IN THE TOWER, she handed Saj the microcassete. “Can you clean this up and try isolating a voice from the background sounds?” Tired, her shoulders heavy, she stood in Pascal’s tower atelier. “It’s a garbled recording from either Samour’s or the killer’s phone. We need to hear it.”
“René’s grabbing a scanner at the office,” Saj said, sitting up and punching his cell phone. “I’ll tell him to pick up a sound-tracking program.”
While he did that, she scanned the laptop screens. “But that was on Coulade’s screen saver.” She cleared the papers and diagrams aside on the trestle table.
“Samour used the trebuchet picture for his screen saver,” Saj said. “Hiding his message under multiple layers of encryption. See how the computer assigns every pixel three numeric values? They correspond to the amount of red, green, or blue in the color the pixel displays. By changing those values by a shade, Pascal hid the ones and zeroes of computerese in the picture’s pixel numbers, but without altering the picture’s appearance.”
Hiding it in plain sight.
“It’s steganography, embedding messages within images. The point of encryption is to hide the content of the message. Using his great-aunt’s password, I found the key to unlock the encryption program. Alors, it’s a bit more complicated than that and took me a while, but …” Saj pointed at the screen. “The Latin’s quite simple.”

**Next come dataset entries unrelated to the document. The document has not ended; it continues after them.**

/-- The description in the four registers of `cpyw` (R249). -/
def wordCopy (a b c e : Nat) (latches : Nat) : CopyDesc :=
  let d : CopyDesc :=
    { src := a, dst := b, ndim := 2, ty := bitsN c 52 48, skind := bitsN c 54 53, dkind := bitsN c 56 55,
      lat := if c.testBit 62 then some (bitsN c 61 57) else none, dims := [], bad := false }
  let u : Int := d.unit
  let d := { d with dims := [(bitsN c 31 0, u, u),
    (bitsN c 47 32, sextN 32 (e % 2 ^ 32), sextN 32 (e / 2 ^ 32))] }
  { d with bad := c.testBit 63 || d.skind = 2 || d.dkind = 3 || d.wrong latches }

/-! ## Units (R241-R243, R248) -/

/-- The indices of unit u, dimension 0 fastest. -/
def digits : List (Nat × Int × Int) → Nat → List Nat
  | [], _ => []
  | (n, _) :: l, u => u % n :: digits l (u / n)

/-- The source indices of unit u: a row of `cpyg` comes from the row that its lane names. -/
def Copy.srcIx (k : Copy) (u : Nat) : List Nat :=
  match k.rows, digits k.desc.dims u with
  | some rows, [i, r] => [i, rows.getD r 0]
  | _, l => l

/-- The place of unit u among the units of a sparse source, which are numbered row by row (R248). -/
def Copy.srcUnit (k : Copy) (u : Nat) : Nat :=
  match k.rows, digits k.desc.dims u, k.desc.dims with
  | some rows, [i, r], d :: _ => rows.getD r 0 * d.1 + i
  | _, _, _ => u

/-- The source offset of unit u. -/
def Copy.srcOff (k : Copy) (u : Nat) : Int :=
  ((k.srcIx u).zip k.desc.dims).foldl (fun a x => a + (x.1 : Int) * x.2.2.1) 0

/-- The destination offset of unit u. -/
def Copy.dstOff (k : Copy) (u : Nat) : Int :=
  ((digits k.desc.dims u).zip k.desc.dims).foldl (fun a x => a + (x.1 : Int) * x.2.2.2) 0

/-- Where a unit lies. -/
inductive Loc where
  | mem (va : Nat)
  | scratch (a : Nat)
  | obuf (a : Nat)
  | outside
  deriving DecidableEq, Repr

/-- What a copy has looked up: its surfaces and its record. -/
structure CopyEnv where
  srcSurf : Option Surf
  dstSurf : Option Surf
  rcd     : Option Reserve

/-- A scratch location within reach. -/
def scratchLoc (c : Core) (k : Copy) (a : Int) : Loc :=
  if 0 ≤ a && scratchOk c k.place k.ctx a.toNat k.desc.unit then .scratch a.toNat else .outside

/-- A texel of a surface at indices (x, y), with strides in texels. -/
def texelLoc (f : Option Surf) (ix : List Nat) (st : List Int) : Loc :=
  match f with
  | none => .outside
  | some f =>
    let x := (ix.getD 0 0 : Int) * st.getD 0 0
    let y := (ix.getD 1 0 : Int) * st.getD 1 0
    if 0 ≤ x && x < f.width && 0 ≤ y && y < f.height then .mem (f.texel x.toNat y.toNat) else .outside

/-- Where unit u comes from. A group of a sparse source is addressed by the units before it. -/
def Copy.srcLoc (k : Copy) (c : Core) (e : CopyEnv) (u : Nat) : Loc :=
  match k.desc.skind with
  | 1 => scratchLoc c k ((k.desc.src : Int) + k.srcOff u)
  | 2 => texelLoc e.srcSurf (k.srcIx u) (k.desc.dims.map (fun d => d.2.1))
  | 3 => .mem ((k.desc.src + k.srcUnit u * k.desc.per / 64 * groupBytes k.desc.elem.width) % 2 ^ 64)
  | _ => .mem (patN 64 ((k.desc.src : Int) + k.srcOff u))

/-- Where unit u goes to. -/
def Copy.dstLoc (k : Copy) (c : Core) (e : CopyEnv) (u : Nat) : Loc :=
  match k.desc.dkind with
  | 1 => scratchLoc c k ((k.desc.dst : Int) + k.dstOff u)
  | 2 => match e.rcd with
    | none => .outside
    | some r =>
      let o : Int := (k.desc.dst / 2 ^ 32 : Nat) + k.dstOff u
      if 0 ≤ o && o + k.desc.unit ≤ 256 * r.size then .obuf (256 * r.base + o.toNat) else .outside
  | 3 => texelLoc e.dstSurf (digits k.desc.dims u) (k.desc.dims.map (fun d => d.2.2))
  | _ => .mem (patN 64 ((k.desc.dst : Int) + k.dstOff u))

/-- The units of a copy in order. -/
def Copy.units (k : Copy) : List Nat := List.range k.desc.total

/-! ## Moving (R243, R244) -/

/-- What stops a copy: an absent page at a unit, or its end with a code, a cause and an index. -/
inductive CopyStop where
  | absent (va unit : Nat)
  | ended (code cause idx : Nat)

/-- A translation that stops a copy. -/
def stopOf (va u : Nat) : Tr → CopyStop
  | .fail code cause => .ended (if code = 0x06 then 2 else 3) cause u
  | _ => .absent va u

/-- The bytes of a group of the sparse form, refused with more than 32 stored elements (09 R211). -/
def readGroup (s : State) (core : Nat) (k : Copy) (va u g : Nat) : Except CopyStop (List Byte) :=
  match piecesOf s core k.ctx .sparse va (groupBytes k.desc.elem.width) with
  | .error e => .error (stopOf (failVA s core k.ctx .sparse va (groupBytes k.desc.elem.width)) u e)
  | .ok segs =>
    let bs := homeBytes s segs
    if 32 < ((List.range 64).filter (fun i => (numAt bs 0 8).testBit i)).length then .error (.ended 1 0 g) else .ok bs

“The ingredients, you mean?”
He nodded. “Sulphur, lead, sand, and it goes on.”
Her eyes locked on the emblem above the formula: letters intertwined in a symbol. Her mind raced. She’d seen that before.
“Hold on.” She pulled out Pascal’s book. Found what she was looking for. “Et voilà, that’s the glassmakers’ guild emblem. So this is proof he’d found part of the lost formula and come up with …”
“This portion.” Saj clicked the screen to reveal a modern diagram. “According to my postmodernist programmer, that’s part of a fiber-optic formula. One of incredible strength and clarity. So strong that information could go hundreds of thousands of kilometers without repeaters, like relay stations, in one piece.”
That echoed what Cho said.
“Worth millions,” Saj went on. “The military, governments, private sector, everyone wants this. Didn’t he contract with the DST?”
She still had doubts. “Could he have stolen a trade secret, incorporated and refined it?”
“Intellectual property from the guild expired a few centuries ago,” he said. “But trade secrets? I don’t know.”
So close. They were so close, except for this missing piece.
She hit René’s number. “How soon will you get here, René?”
“Just left Meizi. I’m grabbing a scanner and sound program from the office,” he said.
“Tso’s men are looking for her.”
Pause. “Didn’t you take care of him?”
“Thought I did. The snake wiggled out.” Aimée paused. “Meizi told you about the diagram she found, non?”
“What?”
A sinking feeing hit her.
“Samour put a diagram in her pile of sweatshirts.”
“How do you know that?”
“Cho the metallurgist.”
“Who?”
Worried, she pulled on her coat, headed to the door. Meizi had kept the information back from her and René. She grabbed her bag. “Prévost’s informer. But she didn’t say anything?”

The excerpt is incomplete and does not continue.